— TASK DETAILS —
Working from the records below, repeat exactly the lines starting at the line that contains "exact ⟨SMap.rising_filter f" and ending at the line that contains "SMap.get_set_other 0#8 b a c h m", inclusive.

----

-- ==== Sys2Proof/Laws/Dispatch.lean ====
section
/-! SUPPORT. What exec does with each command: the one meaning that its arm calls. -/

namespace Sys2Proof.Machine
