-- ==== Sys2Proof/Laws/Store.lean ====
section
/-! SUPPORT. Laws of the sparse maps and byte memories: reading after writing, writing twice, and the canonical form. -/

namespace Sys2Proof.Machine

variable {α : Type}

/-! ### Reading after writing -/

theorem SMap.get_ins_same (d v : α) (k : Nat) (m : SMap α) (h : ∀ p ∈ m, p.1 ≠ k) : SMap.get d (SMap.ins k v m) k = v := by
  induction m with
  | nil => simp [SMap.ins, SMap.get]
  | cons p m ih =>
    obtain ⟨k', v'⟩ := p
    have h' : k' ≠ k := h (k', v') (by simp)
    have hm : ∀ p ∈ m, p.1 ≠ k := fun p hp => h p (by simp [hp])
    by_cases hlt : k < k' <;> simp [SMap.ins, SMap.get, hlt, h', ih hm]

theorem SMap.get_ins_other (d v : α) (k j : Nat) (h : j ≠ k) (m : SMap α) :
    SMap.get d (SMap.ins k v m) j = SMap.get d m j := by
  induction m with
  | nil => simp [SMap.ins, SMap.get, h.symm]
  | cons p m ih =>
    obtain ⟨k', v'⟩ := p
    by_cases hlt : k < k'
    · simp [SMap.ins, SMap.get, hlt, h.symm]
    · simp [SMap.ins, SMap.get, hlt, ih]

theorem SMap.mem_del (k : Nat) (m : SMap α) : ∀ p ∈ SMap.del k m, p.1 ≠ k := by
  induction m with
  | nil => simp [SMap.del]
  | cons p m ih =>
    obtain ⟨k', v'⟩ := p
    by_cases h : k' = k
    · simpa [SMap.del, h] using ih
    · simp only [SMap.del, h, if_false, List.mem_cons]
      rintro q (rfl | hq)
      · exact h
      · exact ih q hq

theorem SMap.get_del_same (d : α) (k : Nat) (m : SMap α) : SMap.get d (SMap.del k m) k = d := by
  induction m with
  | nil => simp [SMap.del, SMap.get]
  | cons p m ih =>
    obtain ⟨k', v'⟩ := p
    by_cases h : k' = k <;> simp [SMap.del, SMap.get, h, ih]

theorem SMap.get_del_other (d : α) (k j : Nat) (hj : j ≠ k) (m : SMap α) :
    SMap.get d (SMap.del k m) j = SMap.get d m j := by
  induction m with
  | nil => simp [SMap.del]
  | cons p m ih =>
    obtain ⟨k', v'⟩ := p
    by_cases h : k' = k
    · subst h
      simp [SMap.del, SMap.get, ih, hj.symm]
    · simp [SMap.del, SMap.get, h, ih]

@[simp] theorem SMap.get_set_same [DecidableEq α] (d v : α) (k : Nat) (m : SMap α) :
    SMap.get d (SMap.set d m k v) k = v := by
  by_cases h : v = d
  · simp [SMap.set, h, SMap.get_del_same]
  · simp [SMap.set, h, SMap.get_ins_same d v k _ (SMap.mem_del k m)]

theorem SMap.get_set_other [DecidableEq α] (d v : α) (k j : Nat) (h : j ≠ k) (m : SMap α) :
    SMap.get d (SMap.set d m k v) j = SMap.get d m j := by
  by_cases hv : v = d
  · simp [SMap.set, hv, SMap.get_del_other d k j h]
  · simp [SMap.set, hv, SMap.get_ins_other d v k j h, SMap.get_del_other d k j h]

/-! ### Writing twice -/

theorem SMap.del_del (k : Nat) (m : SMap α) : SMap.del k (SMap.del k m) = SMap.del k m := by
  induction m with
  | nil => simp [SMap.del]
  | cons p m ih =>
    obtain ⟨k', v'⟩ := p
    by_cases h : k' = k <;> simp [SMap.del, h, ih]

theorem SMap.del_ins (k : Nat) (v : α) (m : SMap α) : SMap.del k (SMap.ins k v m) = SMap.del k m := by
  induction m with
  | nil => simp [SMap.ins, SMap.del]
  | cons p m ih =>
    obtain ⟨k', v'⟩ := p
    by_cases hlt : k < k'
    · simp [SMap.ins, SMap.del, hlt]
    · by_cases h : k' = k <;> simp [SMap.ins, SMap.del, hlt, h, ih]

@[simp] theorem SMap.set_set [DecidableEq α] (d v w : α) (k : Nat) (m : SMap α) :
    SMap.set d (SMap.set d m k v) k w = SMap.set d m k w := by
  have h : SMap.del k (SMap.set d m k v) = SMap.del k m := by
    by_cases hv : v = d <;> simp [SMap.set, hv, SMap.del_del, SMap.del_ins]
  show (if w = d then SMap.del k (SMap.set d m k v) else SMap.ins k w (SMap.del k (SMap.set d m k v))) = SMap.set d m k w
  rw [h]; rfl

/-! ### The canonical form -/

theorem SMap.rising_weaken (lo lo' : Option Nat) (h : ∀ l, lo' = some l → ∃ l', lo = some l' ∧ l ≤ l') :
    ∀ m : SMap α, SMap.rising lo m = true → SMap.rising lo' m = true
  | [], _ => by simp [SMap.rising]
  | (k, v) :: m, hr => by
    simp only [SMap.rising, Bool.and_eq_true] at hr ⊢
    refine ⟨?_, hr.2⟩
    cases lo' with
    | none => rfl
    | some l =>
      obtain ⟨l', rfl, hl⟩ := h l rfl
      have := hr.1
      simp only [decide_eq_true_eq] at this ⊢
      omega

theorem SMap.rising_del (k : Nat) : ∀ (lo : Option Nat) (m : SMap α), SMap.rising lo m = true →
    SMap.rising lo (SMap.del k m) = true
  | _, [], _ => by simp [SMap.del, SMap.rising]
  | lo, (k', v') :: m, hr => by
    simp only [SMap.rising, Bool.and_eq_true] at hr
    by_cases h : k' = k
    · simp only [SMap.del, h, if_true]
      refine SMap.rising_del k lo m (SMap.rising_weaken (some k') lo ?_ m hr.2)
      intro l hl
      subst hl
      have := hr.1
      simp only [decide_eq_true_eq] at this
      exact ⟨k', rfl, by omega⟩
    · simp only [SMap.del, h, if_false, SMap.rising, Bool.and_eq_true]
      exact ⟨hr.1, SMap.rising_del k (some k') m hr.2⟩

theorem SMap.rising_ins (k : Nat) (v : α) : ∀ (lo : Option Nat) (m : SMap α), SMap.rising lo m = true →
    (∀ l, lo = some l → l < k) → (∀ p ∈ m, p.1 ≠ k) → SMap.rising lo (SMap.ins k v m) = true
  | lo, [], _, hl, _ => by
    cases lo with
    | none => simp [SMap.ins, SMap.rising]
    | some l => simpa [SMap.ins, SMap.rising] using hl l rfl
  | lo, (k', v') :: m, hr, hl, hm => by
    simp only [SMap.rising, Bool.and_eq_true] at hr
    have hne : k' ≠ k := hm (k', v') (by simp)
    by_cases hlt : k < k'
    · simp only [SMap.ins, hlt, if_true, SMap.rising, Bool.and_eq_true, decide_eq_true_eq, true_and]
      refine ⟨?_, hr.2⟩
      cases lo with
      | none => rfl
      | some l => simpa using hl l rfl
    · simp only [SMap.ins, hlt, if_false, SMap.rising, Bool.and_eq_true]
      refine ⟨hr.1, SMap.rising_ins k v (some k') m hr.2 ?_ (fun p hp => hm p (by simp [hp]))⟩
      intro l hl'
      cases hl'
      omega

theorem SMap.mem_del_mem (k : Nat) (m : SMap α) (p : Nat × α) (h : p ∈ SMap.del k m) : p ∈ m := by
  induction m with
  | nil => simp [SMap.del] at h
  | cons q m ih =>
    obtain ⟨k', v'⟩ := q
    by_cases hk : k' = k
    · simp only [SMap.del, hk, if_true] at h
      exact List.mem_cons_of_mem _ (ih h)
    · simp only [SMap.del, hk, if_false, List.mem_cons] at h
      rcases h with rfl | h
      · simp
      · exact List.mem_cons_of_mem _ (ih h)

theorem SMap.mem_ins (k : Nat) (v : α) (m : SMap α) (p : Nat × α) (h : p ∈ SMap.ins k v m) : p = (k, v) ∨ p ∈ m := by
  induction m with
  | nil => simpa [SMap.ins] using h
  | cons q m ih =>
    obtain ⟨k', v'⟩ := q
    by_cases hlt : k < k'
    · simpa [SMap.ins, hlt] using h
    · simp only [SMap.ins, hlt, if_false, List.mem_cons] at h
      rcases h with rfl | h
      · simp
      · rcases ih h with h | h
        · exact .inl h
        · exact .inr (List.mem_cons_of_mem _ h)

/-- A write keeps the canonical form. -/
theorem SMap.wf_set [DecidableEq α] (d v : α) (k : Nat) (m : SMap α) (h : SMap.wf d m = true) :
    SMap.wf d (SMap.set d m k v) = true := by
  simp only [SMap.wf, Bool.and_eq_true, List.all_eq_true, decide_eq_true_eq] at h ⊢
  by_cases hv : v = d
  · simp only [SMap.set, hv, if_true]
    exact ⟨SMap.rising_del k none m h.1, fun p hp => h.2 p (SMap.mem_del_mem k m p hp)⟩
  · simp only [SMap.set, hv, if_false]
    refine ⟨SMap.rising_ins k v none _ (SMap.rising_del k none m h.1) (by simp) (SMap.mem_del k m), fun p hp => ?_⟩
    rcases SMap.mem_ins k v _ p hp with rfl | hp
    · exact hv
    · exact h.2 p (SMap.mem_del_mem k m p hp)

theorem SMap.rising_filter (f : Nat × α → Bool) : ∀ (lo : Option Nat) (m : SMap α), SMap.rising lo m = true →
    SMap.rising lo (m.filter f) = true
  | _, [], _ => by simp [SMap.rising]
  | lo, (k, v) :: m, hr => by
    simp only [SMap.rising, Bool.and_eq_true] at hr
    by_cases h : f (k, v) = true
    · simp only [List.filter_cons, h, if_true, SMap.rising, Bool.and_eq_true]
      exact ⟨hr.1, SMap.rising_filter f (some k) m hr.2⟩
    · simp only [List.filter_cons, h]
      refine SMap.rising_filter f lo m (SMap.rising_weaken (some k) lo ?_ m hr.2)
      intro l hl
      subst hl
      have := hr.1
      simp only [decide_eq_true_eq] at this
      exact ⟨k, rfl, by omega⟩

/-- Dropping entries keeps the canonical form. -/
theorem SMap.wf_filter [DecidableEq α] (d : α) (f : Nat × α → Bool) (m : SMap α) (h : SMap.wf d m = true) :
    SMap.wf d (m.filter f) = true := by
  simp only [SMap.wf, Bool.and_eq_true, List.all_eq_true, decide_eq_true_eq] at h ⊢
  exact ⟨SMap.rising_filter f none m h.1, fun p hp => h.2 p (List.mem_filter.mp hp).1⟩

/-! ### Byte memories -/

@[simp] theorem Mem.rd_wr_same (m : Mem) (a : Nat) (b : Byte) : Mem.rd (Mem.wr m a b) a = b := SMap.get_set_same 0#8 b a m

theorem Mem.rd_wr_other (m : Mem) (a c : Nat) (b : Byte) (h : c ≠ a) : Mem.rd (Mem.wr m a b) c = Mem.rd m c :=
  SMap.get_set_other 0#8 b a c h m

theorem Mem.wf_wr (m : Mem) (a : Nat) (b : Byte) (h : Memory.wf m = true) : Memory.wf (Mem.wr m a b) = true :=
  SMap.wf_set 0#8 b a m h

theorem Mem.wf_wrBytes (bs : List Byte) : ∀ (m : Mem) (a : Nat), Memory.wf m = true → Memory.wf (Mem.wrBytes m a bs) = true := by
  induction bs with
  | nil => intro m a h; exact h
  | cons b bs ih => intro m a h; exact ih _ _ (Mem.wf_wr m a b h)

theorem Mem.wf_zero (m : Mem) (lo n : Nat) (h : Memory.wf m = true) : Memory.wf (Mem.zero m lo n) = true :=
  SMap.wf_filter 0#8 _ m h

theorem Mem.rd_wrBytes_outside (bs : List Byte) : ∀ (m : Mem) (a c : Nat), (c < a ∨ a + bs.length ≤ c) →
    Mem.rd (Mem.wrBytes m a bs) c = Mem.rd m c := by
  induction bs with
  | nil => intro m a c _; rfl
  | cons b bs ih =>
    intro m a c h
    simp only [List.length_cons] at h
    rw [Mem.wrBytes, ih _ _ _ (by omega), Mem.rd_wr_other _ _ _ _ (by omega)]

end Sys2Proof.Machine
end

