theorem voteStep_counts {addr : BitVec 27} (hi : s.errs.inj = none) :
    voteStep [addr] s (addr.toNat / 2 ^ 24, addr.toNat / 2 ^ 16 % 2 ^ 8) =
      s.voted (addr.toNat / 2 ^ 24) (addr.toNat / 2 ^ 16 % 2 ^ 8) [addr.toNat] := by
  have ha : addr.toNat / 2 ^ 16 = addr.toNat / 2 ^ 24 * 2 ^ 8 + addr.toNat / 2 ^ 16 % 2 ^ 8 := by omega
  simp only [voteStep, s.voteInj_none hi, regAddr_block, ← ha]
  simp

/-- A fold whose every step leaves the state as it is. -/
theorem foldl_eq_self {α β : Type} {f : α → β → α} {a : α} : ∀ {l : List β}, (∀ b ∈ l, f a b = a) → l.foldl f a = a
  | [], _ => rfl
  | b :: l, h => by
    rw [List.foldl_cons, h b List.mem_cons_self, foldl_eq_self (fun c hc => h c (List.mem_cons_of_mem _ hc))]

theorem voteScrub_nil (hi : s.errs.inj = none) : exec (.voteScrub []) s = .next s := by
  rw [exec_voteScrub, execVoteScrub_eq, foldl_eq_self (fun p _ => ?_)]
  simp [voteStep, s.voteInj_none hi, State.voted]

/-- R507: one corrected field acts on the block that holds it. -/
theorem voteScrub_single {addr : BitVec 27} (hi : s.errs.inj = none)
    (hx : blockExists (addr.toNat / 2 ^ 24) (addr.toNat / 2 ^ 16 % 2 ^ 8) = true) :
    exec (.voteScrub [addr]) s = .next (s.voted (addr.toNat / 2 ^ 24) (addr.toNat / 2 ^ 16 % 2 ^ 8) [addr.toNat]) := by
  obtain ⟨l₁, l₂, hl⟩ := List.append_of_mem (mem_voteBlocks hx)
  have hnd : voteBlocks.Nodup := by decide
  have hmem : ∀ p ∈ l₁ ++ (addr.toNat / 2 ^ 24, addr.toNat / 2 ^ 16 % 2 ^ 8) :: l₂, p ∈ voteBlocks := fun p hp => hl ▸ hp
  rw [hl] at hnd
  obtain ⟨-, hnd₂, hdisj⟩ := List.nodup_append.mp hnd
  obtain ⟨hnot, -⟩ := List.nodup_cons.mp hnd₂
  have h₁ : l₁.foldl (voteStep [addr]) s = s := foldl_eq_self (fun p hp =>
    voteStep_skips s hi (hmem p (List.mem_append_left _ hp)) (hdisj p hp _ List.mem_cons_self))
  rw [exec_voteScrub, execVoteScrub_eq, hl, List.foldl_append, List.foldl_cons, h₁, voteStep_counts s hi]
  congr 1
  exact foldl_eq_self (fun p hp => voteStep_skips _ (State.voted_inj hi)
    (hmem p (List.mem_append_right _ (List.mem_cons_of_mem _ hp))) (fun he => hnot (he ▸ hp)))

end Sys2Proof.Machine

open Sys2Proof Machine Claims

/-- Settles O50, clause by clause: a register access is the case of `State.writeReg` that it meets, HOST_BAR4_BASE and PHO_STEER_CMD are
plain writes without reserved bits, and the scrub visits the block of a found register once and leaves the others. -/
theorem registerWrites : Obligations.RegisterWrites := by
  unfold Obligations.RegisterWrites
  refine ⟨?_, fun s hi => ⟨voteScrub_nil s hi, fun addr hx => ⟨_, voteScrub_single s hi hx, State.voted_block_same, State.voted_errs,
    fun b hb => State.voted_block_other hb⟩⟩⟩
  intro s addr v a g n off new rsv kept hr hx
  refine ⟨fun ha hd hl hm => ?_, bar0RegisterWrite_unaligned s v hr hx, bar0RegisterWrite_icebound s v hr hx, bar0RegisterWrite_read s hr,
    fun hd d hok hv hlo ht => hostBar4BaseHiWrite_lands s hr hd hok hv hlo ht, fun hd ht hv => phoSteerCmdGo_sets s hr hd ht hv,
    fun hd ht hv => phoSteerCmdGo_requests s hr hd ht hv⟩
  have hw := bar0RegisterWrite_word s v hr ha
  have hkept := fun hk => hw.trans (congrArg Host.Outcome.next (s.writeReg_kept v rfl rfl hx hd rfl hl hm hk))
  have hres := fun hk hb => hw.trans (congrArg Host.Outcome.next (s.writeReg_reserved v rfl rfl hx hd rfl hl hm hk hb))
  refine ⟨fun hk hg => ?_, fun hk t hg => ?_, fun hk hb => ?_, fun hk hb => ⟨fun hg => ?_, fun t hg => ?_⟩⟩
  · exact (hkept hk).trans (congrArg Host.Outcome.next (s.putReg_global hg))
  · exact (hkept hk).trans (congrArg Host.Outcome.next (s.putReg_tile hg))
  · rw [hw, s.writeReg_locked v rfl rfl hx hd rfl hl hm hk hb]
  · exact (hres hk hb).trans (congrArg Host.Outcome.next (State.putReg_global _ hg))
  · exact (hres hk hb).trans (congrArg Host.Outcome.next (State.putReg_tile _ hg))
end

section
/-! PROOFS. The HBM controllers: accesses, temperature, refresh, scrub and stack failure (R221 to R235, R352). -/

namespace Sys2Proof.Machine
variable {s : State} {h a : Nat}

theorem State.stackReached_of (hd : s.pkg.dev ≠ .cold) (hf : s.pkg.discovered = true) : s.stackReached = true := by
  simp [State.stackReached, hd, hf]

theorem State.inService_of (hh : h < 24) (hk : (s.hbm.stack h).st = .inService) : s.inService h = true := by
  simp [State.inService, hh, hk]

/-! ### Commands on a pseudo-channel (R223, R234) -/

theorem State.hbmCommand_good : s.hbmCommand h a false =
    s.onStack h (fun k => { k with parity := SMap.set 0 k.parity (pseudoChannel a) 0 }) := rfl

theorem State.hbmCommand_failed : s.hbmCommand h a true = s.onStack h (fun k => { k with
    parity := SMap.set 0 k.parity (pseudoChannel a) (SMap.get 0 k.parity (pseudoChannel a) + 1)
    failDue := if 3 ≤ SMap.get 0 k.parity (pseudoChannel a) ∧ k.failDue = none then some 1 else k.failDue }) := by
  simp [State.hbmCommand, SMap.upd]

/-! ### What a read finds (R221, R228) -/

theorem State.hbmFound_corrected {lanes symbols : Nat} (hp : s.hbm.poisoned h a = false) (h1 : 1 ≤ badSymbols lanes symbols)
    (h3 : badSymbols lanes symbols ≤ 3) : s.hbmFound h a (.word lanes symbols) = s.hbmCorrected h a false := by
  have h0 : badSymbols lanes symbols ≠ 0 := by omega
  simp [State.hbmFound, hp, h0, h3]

----

— TASK ANSWER —
  exact ⟨SMap.rising_filter f none m h.1, fun p hp => h.2 p (List.mem_filter.mp hp).1⟩

/-! ### Byte memories -/

@[simp] theorem Mem.rd_wr_same (m : Mem) (a : Nat) (b : Byte) : Mem.rd (Mem.wr m a b) a = b := SMap.get_set_same 0#8 b a m

theorem Mem.rd_wr_other (m : Mem) (a c : Nat) (b : Byte) (h : c ≠ a) : Mem.rd (Mem.wr m a b) c = Mem.rd m c :=
  SMap.get_set_other 0#8 b a c h m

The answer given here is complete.